NEW YORK (Reuters Health) – In patients with inflammatory bowel disease (IBD), a fecal wash sample yields more information about histological inflammation than a biopsy sample, and may help inform diagnosis, disease monitoring and treatment selection, researchers say.
“Our lab reasoned that the cells that are shed from the gastrointestinal tract could carry information that would report on pathological processes in the gut,” Dr. Shalev Itzkovitz of the Weizmann Institute of Science in Rehovot, Israel, told Reuters Health by email. “We therefore sequenced the mRNA content (the host transcriptome) of fecal washes in inflamed IBD patients and in controls.”
“To our surprise, we found that the transcriptomes of the fecal washes were much more indicative of active inflammation compared to the transcriptomes of biopsies,” he said. “We believe this is due to the fact that our feces contain cells that are shed throughout the gastrointestinal tract. As a result, fecal wash measurements are less sensitive to the precise location from which biopsies are obtained.”
“Moreover,” he added, “we found that immune cells are over-represented in the fecal content compared to the tissue. Our feces therefore act as an extract of the cells that are most relevant to the inflammatory process.”
As reported in Gut, Dr. Itzkovitz and colleagues analyzed biopsies and fecal washes from 20 IBD patients (median age 49; 55%, women) and 19 controls (median age, 67; 58%, women). They did RNA sequencing of all samples, and associated them with endoscopic and histological inflammation status.

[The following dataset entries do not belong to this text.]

-- ==== Sys2Proof/Machine/Outputs.lean ====
section
/-! DEFINITION. What the engine drives: the 64 aspect outputs with their energise notices (R4 to R7), the contactor
line with its feedback check (R17, R18) and the dim relay line (R19). -/

namespace Sys2Proof.Machine

/-- Whether an event takes an aspect's command from OFF to STEADY or FLASHING (R7). -/
def energised (old new : AspectCommand) : Bool := old == .off && !(new == .off)

/-- The messages that follow a change of outputs: each change of command goes to the Cable Test Unit and each change of
level to the Lamp Proving Unit, in core order (R5, R99, R128). -/
def outputMessages (old new : Vector AspectOutput 64) : List Instr :=
  allCores.flatMap fun c =>
    (if old[c].command = new[c].command then [] else [Instr.aspectCommandChange c new[c].command]) ++
    (if old[c].lit = new[c].lit then [] else [Instr.aspectLevelChange c new[c].lit])

/-- The outputs the engine's state now calls for (R4, R5, R6). -/
def State.wantedOutputs (s : State) : Vector AspectOutput 64 :=
  Vector.ofFn fun c => { command := s.wantedCommand c, lit := levelOf s.engine.clock (s.wantedCommand c) }

/-- The energise notices of an event, sent before any output is switched: one for every core going from OFF to STEADY or
FLASHING, in core order. A core is eligible for the selection of an aborted test only when it was OFF and stays OFF (R7,
R141). -/
def State.notified (s : State) : State :=
  (allCores.filter fun c => energised s.engine.aspects[c].command s.wantedOutputs[c].command).foldl
    (State.notice fun c => s.eligible c && s.wantedOutputs[c].command == .off) s

/-- The engine brings its outputs up to date at the end of an event: the notices, then the outputs, then the changes are
told (R5 to R7). -/
def State.present (s : State) : State :=
  (s.notified.onEngine fun e => { e with aspects := s.wantedOutputs }).send
    (outputMessages s.engine.aspects s.wantedOutputs)

/-- Whether the contactor feedback agrees with the commanded line (R18). -/
def Engine.agrees (e : Engine) : Bool := e.contactorClosed == e.feedbackClosed

/-- A change of the line or the feedback (R18): a disagreement that begins starts the 500 ms timer; agreement that
returns cancels it and clears CONTACTOR. -/
def State.contactorChange (f : Engine → Engine) (s : State) : State :=
  let t := s.onEngine f
  if s.engine.agrees && !t.engine.agrees then t.onEngine fun e => { e with contactorTimer := some s.nowMs }
  else if !s.engine.agrees && t.engine.agrees then
    (t.onEngine fun e => { e with contactorTimer := none }).clear .contactor .none
  else t

/-- The lamp supply contactor line is set (R17). -/
def State.setContactor (closed : Bool) (s : State) : State :=
  s.contactorChange fun e => { e with contactorClosed := closed }

/-- The dim relay line is set; a change of it reaches the Lamp Proving Unit as an event (R19, R104). -/
def State.setDim (on : Bool) (s : State) : State :=
  if s.engine.dimOn = on then s
  else (s.onEngine fun e => { e with dimOn := on }).send [.dimChange on]

/-- The engine tells the Plan Sequencer, the Lamp Proving Unit and the Cable Test Unit of the new mode (R20). -/
def State.tellMode (s : State) : State :=
  s.send [.junctionModeNotice .sequencer s.engine.mode, .junctionModeNotice .lampUnit s.engine.mode,
          .junctionModeNotice .cableUnit s.engine.mode]

/-- The MODE entry of a change of mode (R20, R164). -/
def State.recordMode (s : State) : State :=
  s.record (.mode s.seq.inForce s.seq.cycleTimer s.engine.mode)

/-- The HOLD entry of an entry to HELD or of a cause change to PANEL (R31, R32, R164). -/
def State.recordHold (cause : HoldCause) (s : State) : State :=
  s.record (.hold s.seq.inForce s.seq.stageIndex s.seq.cycleTimer cause)

end Sys2Proof.Machine
end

Information from the host fecal transcriptome was distinct from that of biopsy RNAseq and fecal proteomics. Transcriptomics of fecal washes – but not of biopsies- from patients with histological inflammation were significantly correlated to each other; they also had significantly higher statistical power in identifying histological inflammation compared with the transcriptome of intestinal biopsies (150 genes with area under the curve >0.9 in fecal samples vs. 10 genes in biopsy RNAseq).
The results were replicated in a validation cohort of 10 IBD patients and 12 controls. Fecal samples were enriched with inflammatory monocytes, regulatory T cells, natural killer cells and innate lymphoid cells.
The authors state, “Expression levels of mRNA in fecal washes discriminate between histologically inflamed and non-inflamed patients significantly better than mRNA expression of colonic biopsies.”
Dr. Itzkovitz added “We believe fecal wash host transcriptomics has a potential not only to identify flare episodes in IBD, but also to tailor specific biologic treatments to patients, based on the transcriptomes of the immune cells in their gut, as reflected by the fecal wash measurements.”
“Since there is a high rate of non-responders to these drugs, a non-invasive biomarker with predictive power for drug selection is critical,” he said. “In follow-up studies, we are currently working to establish the statistical power of fecal washes for predicting response to therapy, and are optimizing our method to yield comparative transcriptomic signal on stool samples.”
Dr. Jordan Axelrad, a gastroenterologist at NYU Langone’s Inflammatory Bowel Disease Center in New York City, commented on the study in an email to Reuters Health. “The results seem quite feasible, especially since these data were further confirmed in a validation cohort.”
However, he said, “this study comprised a small sample size with lack of subgroup analysis by IBD subtype, phenotype, or therapeutic response. In addition, transcriptomics has limited clinical utility at present. Future studies should include a large, more diverse IBD population, and focus on the relationship between the transcriptome of fecal washes with IBD therapy response and outcomes.”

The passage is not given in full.